- **What is needed**
Each line of the listing below containing the word "everyBlock" should be returned.

══════════

/-- The blocks that a command may change, beside what the passing of time up to its instant changes (`State.advance`). Every other
block is as it was after the command. A command whose completion or event goes to the host lists `host`, `out`, the event log in
`mgmt` and the recovery windows in `twin`. -/
def mayChange : Instr → List Block
  | .nop _ _ _ => [.host, .out, .free]
  | .counterReadOut _ _ _ => [.host, .out, .free]
  | .presetReadOut _ _ _ => [.host, .out, .free]
  | .clearUntrusted _ _ _ => [.host, .out, .mgmt, .twin, .free]
  | .elementTableChange _ _ _ => [.host, .out, .mgmt, .twin, .free, .cond]
  | .groupDescriptor _ _ _ => [.host, .out, .mgmt, .twin, .free, .cond]
  | .groupStart _ _ _ => [.host, .out, .mgmt, .twin, .free, .cond, .glint, .audio]
  | .groupStop _ _ _ => [.host, .out, .mgmt, .twin, .free, .cond]
  | .prototypeLoad _ _ _ => [.host, .out, .mgmt, .twin, .free, .chan]
  | .gainTableLoad _ _ _ => [.host, .out, .mgmt, .twin, .free, .chan]
  | .planLoad _ _ _ => [.host, .out, .mgmt, .twin, .free, .corr, .chan]
  | .scheduleLoad _ _ _ => [.host, .out, .mgmt, .twin, .free, .corr, .cond, .chan]
  | .beamSetLoad _ _ _ => [.host, .out, .mgmt, .twin, .free, .corr]
  | .taperTableLoad _ _ _ => [.host, .out, .mgmt, .twin, .free, .corr]
  | .weightTableLoad _ _ _ => [.host, .out, .mgmt, .twin, .free, .corr]
  | .glintBeamSetLoad _ _ _ => [.host, .out, .mgmt, .twin, .free, .glint]
  | .waveformTableLoad _ _ _ => [.host, .out, .mgmt, .twin, .free, .tx]
  | .transmitProgramLoad _ _ _ => [.host, .out, .mgmt, .twin, .free, .tx]
  | .driveMapLoad _ _ _ => [.host, .out, .mgmt, .twin, .free, .tx]
  | .driveGroupLoad _ _ _ => [.host, .out, .mgmt, .twin, .free, .tx]
  | .routingSetLoad _ _ _ => [.host, .out, .mgmt, .twin, .free, .audio]
  | .sceneLoad _ _ _ => [.host, .out, .mgmt, .twin, .free, .lbox]
  | .lightboxTableLoad _ _ _ => [.host, .out, .mgmt, .twin, .free, .lbox]
  | .imageUnload _ _ _ => [.host, .out, .mgmt, .twin, .free, .corr, .tx, .cond, .glint, .chan, .lbox, .audio]
  | .productBinding _ _ _ => [.host, .out, .mgmt, .twin, .free, .link, .corr]
  | .shed _ _ _ => [.host, .out, .mgmt, .twin, .free, .link, .corr]
  | .restore _ _ _ => [.host, .out, .mgmt, .twin, .free, .link, .corr]
  | .beamSetSwitch _ _ _ => [.host, .out, .mgmt, .twin, .free, .corr]
  | .glintConfigure _ _ _ => [.host, .out, .mgmt, .twin, .free, .link, .tx, .glint, .lbox, .pins]
  | .glintDetector _ _ _ => [.host, .out, .mgmt, .twin, .free, .glint]
  | .glintArm _ _ _ => [.host, .out, .mgmt, .twin, .free, .glint, .pins]
  | .glintSetSwitch _ _ _ => [.host, .out, .mgmt, .twin, .free, .glint]
  | .glintPinClear _ _ _ => [.host, .out, .mgmt, .twin, .free, .link, .glint, .pins]
  | .driveGroupStart _ _ _ => [.host, .out, .mgmt, .twin, .free, .tx]
  | .transmitStart _ _ _ => [.host, .out, .mgmt, .twin, .free, .link, .tx]
  | .transmitStop _ _ _ => [.host, .out, .mgmt, .twin, .free, .link, .tx, .glint]
  | .echoCalibration _ _ _ => [.host, .out, .mgmt, .twin, .free, .tx]
  | .loadWatchClear _ _ _ => [.host, .out, .mgmt, .twin, .free, .link, .tx]
  | .audioConfigure _ _ _ => [.host, .out, .mgmt, .twin, .free, .audio]
  | .routingSwap _ _ _ => [.host, .out, .mgmt, .twin, .free, .audio]
  | .surfaceWrite _ _ _ => [.host, .out, .mgmt, .twin, .free, .hbm, .lbox]
  | .monitorSnapshot _ _ _ => [.host, .out, .mgmt, .twin, .free, .hbm]
  | .engineFence _ _ _ => [.host, .out, .mgmt, .twin, .free, .link, .corr, .cond, .chan]
  | .twinHandover _ _ _ => [.host, .out, .mgmt, .twin, .free, .link]
  | .twinClaim _ _ _ => [.host, .out, .mgmt, .twin, .free, .corr, .tx, .glint, .pins]
  | .twinMap _ _ _ => [.host, .out, .mgmt, .twin, .free]
  | .doorbellPoll _ _ => [.host, .out, .mgmt, .twin, .free, .link, .corr, .tx, .cond, .glint, .hbm, .chan, .lbox, .pins, .audio]
  | .descriptorFetched _ _ _ => [.host, .out, .mgmt, .twin, .free, .link, .corr, .tx, .cond, .glint, .hbm, .chan, .lbox, .pins, .audio]
  | .commandReadFailed _ _ _ => [.host, .out, .mgmt, .twin, .free, .link, .corr, .tx, .cond, .glint, .hbm, .chan, .lbox, .pins, .audio]
  | .deferredCompletion _ _ => [.host, .out]
  | .writeJobReadback _ _ _ => [.host, .out, .mgmt, .twin]
  | .statusBlockRefresh _ => [.host, .out]
  | .eventQueueDrain _ => [.host, .out, .mgmt]
  | .outletTakeRecord _ _ _ => [.host, .out, .mgmt, .twin, .free, .link, .hbm]
  | .trailerWrite _ _ => [.host, .out]
  | .sourceRingRead _ _ _ => [.host, .mgmt]
  | .msixTimerExpiry _ _ => [.host, .out]
  | .hostLinkLoss _ _ => [.host, .out]
  | .pcieLinkTrained _ _ _ => [.host, .out]
  | .hostifEnable _ _ => [.host, .out, .mgmt, .twin, .free, .link, .corr, .tx, .cond, .glint, .hbm, .boot, .pins, .offset, .time]
  | .hostBootGo _ _ => [.host, .out, .mgmt, .twin, .free, .link, .corr, .tx, .cond, .glint, .hbm, .boot, .pins, .offset, .time]
  | .timeSetArm _ _ => [.host, .out, .mgmt, .twin, .free, .link, .corr, .tx, .cond, .glint, .hbm, .boot, .pins, .offset, .time]
  | .refSuspectClear _ _ _ => [.host, .out, .mgmt, .twin, .free, .link, .corr, .tx, .cond, .glint, .hbm, .boot, .pins, .offset, .time]
  | .sclkCfgWrite _ _ _ => [.host, .out, .mgmt, .twin, .free, .link, .corr, .tx, .cond, .glint, .hbm, .boot, .pins, .offset, .time]
  | .laneRestart _ _ _ => [.host, .out, .mgmt, .twin, .free, .link, .corr, .tx, .cond, .glint, .hbm, .boot, .pins, .offset, .time]
  | .errInj _ _ _ => [.host, .out, .mgmt, .twin, .free, .link, .corr, .tx, .cond, .glint, .hbm, .boot, .pins, .offset, .time]
  | .laneCntClr _ _ _ => [.host, .out, .mgmt, .twin, .free, .link, .corr, .tx, .cond, .glint, .hbm, .boot, .pins, .offset, .time]
  | .linkClr _ _ _ => [.host, .out, .mgmt, .twin, .free, .link, .corr, .tx, .cond, .glint, .hbm, .boot, .pins, .offset, .time]
  | .quadEnable _ _ _ => [.host, .out, .mgmt, .twin, .free, .link, .corr, .tx, .cond, .glint, .hbm, .boot, .pins, .offset, .time]
  | .quadDisable _ _ _ => [.host, .out, .mgmt, .twin, .free, .link, .corr, .tx, .cond, .glint, .hbm, .boot, .pins, .offset, .time]
  | .hbmApply _ _ => [.host, .out, .mgmt, .twin, .free, .link, .corr, .tx, .cond, .glint, .hbm, .boot, .pins, .offset, .time]
  | .hbmCntClr _ _ => [.host, .out, .mgmt, .twin, .free, .link, .corr, .tx, .cond, .glint, .hbm, .boot, .pins, .offset, .time]
  | .gdlySelWrite _ _ => [.host, .out, .mgmt, .twin, .free, .link, .corr, .tx, .cond, .glint, .hbm, .boot, .pins, .offset, .time]
  | .windowStart _ _ _ => [.host, .out, .mgmt, .twin, .free, .link, .corr, .tx, .cond, .glint, .hbm, .boot, .pins, .offset, .time]
  | .windowStop _ _ _ => [.host, .out, .mgmt, .twin, .free, .link, .corr, .tx, .cond, .glint, .hbm, .boot, .pins, .offset, .time]
  | .twinCtlWrite _ _ => [.host, .out, .mgmt, .twin, .free, .link, .corr, .tx, .cond, .glint, .hbm, .boot, .pins, .offset, .time]
  | .dbgLock _ _ => [.host, .out, .mgmt, .twin, .free, .link, .corr, .tx, .cond, .glint, .hbm, .boot, .pins, .offset, .time]
  | .dbgFuse _ _ => [.host, .out, .mgmt, .twin, .free, .link, .corr, .tx, .cond, .glint, .hbm, .boot, .pins, .offset, .time]
  | .svnCommit _ _ => [.host, .out, .mgmt, .twin, .free, .link, .corr, .tx, .cond, .glint, .hbm, .boot, .pins, .offset, .time]
  | .revoke _ _ => [.host, .out, .mgmt, .twin, .free, .link, .corr, .tx, .cond, .glint, .hbm, .boot, .pins, .offset, .time]
  | .latchedLoRead _ _ => [.host, .out, .mgmt, .twin, .free, .link, .corr, .tx, .cond, .glint, .hbm, .boot, .pins, .offset, .time]
  | .badRegisterRead _ _ _ => [.host, .out, .mgmt, .twin, .free, .link, .corr, .tx, .cond, .glint, .hbm, .boot, .pins, .offset, .time]
  | .registerWrite _ _ _ _ _ => [.host, .out, .mgmt, .twin, .free, .link, .corr, .tx, .cond, .glint, .hbm, .boot, .pins, .offset, .time]
  | .crossbarLock _ _ _ _ => [.host, .out, .mgmt, .twin, .free, .link, .corr, .tx, .cond, .glint, .hbm, .boot, .pins, .offset, .time]
  | .crossbarLockBroken _ _ => [.host, .out, .mgmt, .twin, .free, .link, .corr, .tx, .cond, .glint, .hbm, .boot, .pins, .offset, .time]
  | .porstRelease _ _ => everyBlock
  | .sysrstRelease _ _ => everyBlock
  | .bootSelfCheckDone _ => [.out, .boot]
  | .firmwareImageRead _ _ => [.out, .mgmt, .boot]
  | .hbmTrainingDone _ _ => [.host, .out, .mgmt, .hbm]
  | .firmwareReady _ _ => [.host, .out, .mgmt, .twin, .corr, .cond, .chan, .boot]
  | .thermalSample _ _ => [.host, .out, .mgmt]
  | .thermalCeilingStep _ => [.mgmt]
  | .powerCapCheck _ _ _ => [.mgmt]
  | .stewardHeartbeatMiss _ _ => [.host, .out, .mgmt, .twin, .corr, .cond, .chan]
  | .slackWindowEval _ _ => [.host, .out, .mgmt, .corr]
  | .voltageSettled _ _ => [.mgmt]
  | .ceilingLoweringStep _ _ => [.mgmt]
  | .blockRelease _ _ => [.mgmt, .free, .cond, .glint, .hbm]
  | .afterimageWriteTimeout _ _ _ => [.cond]
  | .conditioningSlice _ _ _ => [.host, .out, .mgmt, .tx, .cond, .glint, .audio]
  | .channeliserFrame _ _ => [.corr, .cond, .chan]
  | .sourceStatsRecord _ _ => [.host, .mgmt, .twin, .free, .corr, .hbm]
  | .cornerTurnSend _ _ _ _ _ => [.host, .out, .mgmt, .link, .chan]
  | .strokeRelease _ _ _ => [.twin, .corr, .cond, .chan]
  | .engineSlotStart _ _ _ => [.host, .out, .mgmt, .twin, .free, .corr, .cond, .hbm, .chan]
  | .engineHandoff _ _ _ => [.host, .out, .mgmt, .twin, .corr, .cond, .chan]
  | .inkwellUpdate _ _ _ => [.host, .out, .mgmt, .twin, .free, .corr, .cond, .hbm, .chan]
  | .spillGrant _ => [.host, .out, .mgmt, .twin, .corr, .cond, .chan]
  | .slotUnserved _ _ => [.twin, .corr, .cond, .chan]
  | .segmentReadoutDone _ _ _ _ _ => [.host, .out, .mgmt, .twin, .free, .corr, .cond, .hbm, .chan]
  | .dumpRecord _ => [.host, .mgmt, .twin, .free, .corr, .cond, .hbm, .chan]
  | .engineStallTimeout _ _ => [.host, .out, .mgmt, .twin, .corr, .cond, .chan]
  | .fenceCheckDone _ _ _ _ => [.host, .out, .mgmt, .twin, .corr, .cond, .chan]
  | .beamOutput _ _ _ _ => [.corr]
  | .beamRecord _ _ => [.host, .out, .mgmt, .twin, .free, .corr, .cond, .hbm, .chan, .lbox]
  | .ingestFrame _ _ _ => [.mgmt, .link, .cond]
  | .senseFrame _ _ _ => [.host, .out, .mgmt, .link, .tx]
  | .loadWatchEval _ _ => [.host, .out, .mgmt, .tx]
  | .driveFrameSend _ _ _ _ _ _ _ _ => [.host, .out, .mgmt, .twin, .free, .link, .tx, .hbm]
  | .transmitStartDue _ => [.host, .out, .mgmt, .twin, .free, .tx, .glint, .hbm]
  | .heldStartReady _ _ => [.host, .out, .mgmt, .free, .tx, .glint]
  | .programEnd _ _ => [.host, .out, .mgmt, .tx, .glint]
  | .echoRepeat _ => [.tx]
  | .echoRecord _ => [.host, .out, .mgmt, .twin, .free, .tx, .glint, .hbm]
  | .glintOutputDue _ _ => [.glint]
  | .glintBeamSample _ => [.host, .out, .mgmt, .twin, .link, .tx, .cond, .glint, .lbox, .pins]
  | .publishHoldExpiry _ _ => [.host, .out, .mgmt, .twin, .link, .tx, .glint, .lbox, .pins]
  | .voidTimeout _ _ => [.host, .out, .mgmt, .twin, .link, .tx, .glint, .lbox, .pins]
  | .captureCopy _ _ _ => [.host, .out, .mgmt, .twin, .free, .glint, .hbm]
  | .markerHoldExpiry _ _ _ => [.lbox]
  | .blankEnd _ _ => [.glint]
  | .audioIndex _ => [.host, .out, .mgmt, .twin, .free, .hbm, .audio]
  | .lightboxFrameBoundary _ _ => [.host, .out, .mgmt, .twin, .free, .hbm, .lbox]
  | .lightboxWaitExpiry _ _ => [.host, .out, .mgmt, .twin, .free, .hbm, .lbox]
  | .ppsEdge _ _ => [.host, .out, .mgmt, .offset, .time]
  | .timeFrame _ _ _ _ => [.host, .out, .mgmt, .twin, .link, .offset, .time]
  | .timeFrameSend _ _ => [.out, .mgmt, .link]
  | .refInactive _ _ _ => [.host, .out, .mgmt, .twin, .time]
  | .ppsMissing _ _ => [.host, .out, .mgmt, .time]
  | .refQualifyEval _ _ _ => [.host, .out, .mgmt, .twin, .time]
  | .driftGuard _ _ => [.host, .out, .mgmt, .twin, .time]
  | .lockAchieved _ => [.host, .out, .mgmt, .twin, .time]
  | .historyEntry _ _ => [.time]
  | .walkStep _ => [.host, .out, .mgmt, .time]
  | .synthLockLost _ _ => [.host, .out, .mgmt, .time]
  | .gateOpen _ _ => [.host, .out, .mgmt, .twin, .time]
  | .ppsoutPulse _ => [.time]
  | .blockLockAcquired _ _ _ => [.host, .out, .mgmt, .twin, .free, .link, .corr, .tx, .cond, .glint, .chan, .pins, .offset, .time]
  | .blockLockLost _ _ _ => [.host, .out, .mgmt, .twin, .free, .link, .corr, .tx, .cond, .glint, .chan, .pins, .offset, .time]
  | .alignmentMarker _ _ _ => [.host, .out, .mgmt, .twin, .link, .cond]
  | .laneRetrain _ _ => [.host, .out, .mgmt, .link]
  | .adaptationDone _ _ => [.free, .link]
  | .prbsLockAcquired _ _ => [.out, .link]
  | .prbsLockLost _ _ _ => [.out, .link]
  | .batchFrame _ _ _ => [.out, .mgmt, .link, .corr, .chan]
  | .planDigestFrame _ _ _ => [.host, .out, .mgmt, .link, .chan]
  | .linkStateFrame _ _ _ => [.out, .mgmt, .link]
  | .linkStateOriginate _ => [.out, .mgmt, .link]
  | .forwardTimeout _ _ => [.out, .mgmt, .link]
  | .creditBlock _ _ _ => [.out, .mgmt, .link]
  | .creditGrantSend _ _ _ => [.out, .mgmt, .link]
  | .ackReceived _ _ _ => [.out, .mgmt, .link]
  | .nakReceived _ _ _ => [.out, .mgmt, .link]
  | .retryTimeout _ _ => [.out, .mgmt, .link]
  | .lateNoticeReceived _ _ _ => [.out, .mgmt, .link, .chan]
  | .sleepRequest _ _ => [.out, .mgmt, .link]
  | .sleepReqReceived _ _ _ => [.out, .mgmt, .link]
  | .sleepAckReceived _ _ _ => [.out, .mgmt, .link]
  | .sleepNakReceived _ _ _ => [.link]
  | .sleepReqTimeout _ _ => [.out, .mgmt, .link]
  | .commitReceived _ _ _ => [.out, .mgmt, .link]
  | .abortReceived _ _ _ => [.link]
  | .signalLostAfterAck _ _ => [.out, .mgmt, .link]
  | .sleepAfterExpiry _ _ _ => [.link]
  | .wakeReceived _ _ _ => [.link]
  | .txWake _ _ => [.out, .mgmt, .link]
  | .signalDetect _ _ => [.link]
  | .hbmRefresh _ _ => [.mgmt, .free, .hbm]
  | .hbmTempRead _ _ _ => [.host, .out, .mgmt, .hbm]
  | .hbmAlert _ _ _ => [.host, .out, .mgmt, .twin, .free, .hbm]
  | .scrubStep _ _ _ => [.host, .out, .mgmt, .twin, .free, .hbm]
  | .pairHalfArrival _ _ => [.mgmt, .free, .hbm]
  | .pairTimeout _ _ => [.mgmt, .free, .hbm]
  | .pairQuery _ _ => [.mgmt, .free, .hbm]
  | .monitorWindowEnd _ _ => [.host, .mgmt, .twin, .free, .hbm]
  | .twinHeartbeatSend _ => [.out, .mgmt, .link]
  | .twinHeartbeat _ _ => [.host, .out, .mgmt, .twin, .free, .link, .corr, .tx, .glint, .pins]
  | .partnerLost _ => [.host, .out, .mgmt, .twin, .free, .link]
  | .timeSkew _ => [.host, .out, .mgmt, .twin]
  | .inStep _ => [.host, .out, .mgmt, .twin]
  | .litTimerExpiry _ => [.host, .out, .mgmt, .twin]
  | .twinLitInChange _ _ => [.host, .out, .mgmt, .twin, .free, .corr, .tx, .glint, .pins]
  | .twinClaimTimer _ => [.host, .out, .mgmt, .twin, .free, .corr, .tx, .glint, .pins]
  | .twinGateOpen _ => [.host, .out, .mgmt, .twin, .free, .link, .tx, .glint, .pins]
  | .pinMismatch _ => [.host, .out, .mgmt, .twin]
  | .digestSend _ => [.out, .mgmt, .twin, .link]
  | .digestFrame _ _ => [.host, .out, .mgmt, .twin, .free, .link]
  | .mirrorCheckLate _ _ _ => [.host, .out, .mgmt, .twin, .free, .link]
  | .arbitrationOpen _ _ => [.host, .out, .mgmt, .twin, .free, .link]
  | .recomputationDone _ => [.host, .out, .mgmt, .twin, .free, .link]
  | .arbitrationResult _ _ => [.host, .out, .mgmt, .twin, .free, .link]
  | .arbitrationTimeout _ => [.host, .out, .mgmt, .twin, .free, .link]
  | .effectFrame _ _ => [.host, .out, .mgmt, .twin, .link, .corr, .tx, .glint]
  | .hostTimedEffect _ _ => [.host, .out, .mgmt, .twin, .corr, .tx, .cond, .glint, .chan, .pins]
  | .engineBufferError _ _ => [.host, .out, .mgmt, .twin, .corr, .cond, .chan]
  | .resetAssert _ _ => everyBlock
  | .supplyRangeChange _ _ _ => [.pins]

══════════

- **Task answer**
  | .porstRelease _ _ => everyBlock
  | .sysrstRelease _ _ => everyBlock
  | .resetAssert _ _ => everyBlock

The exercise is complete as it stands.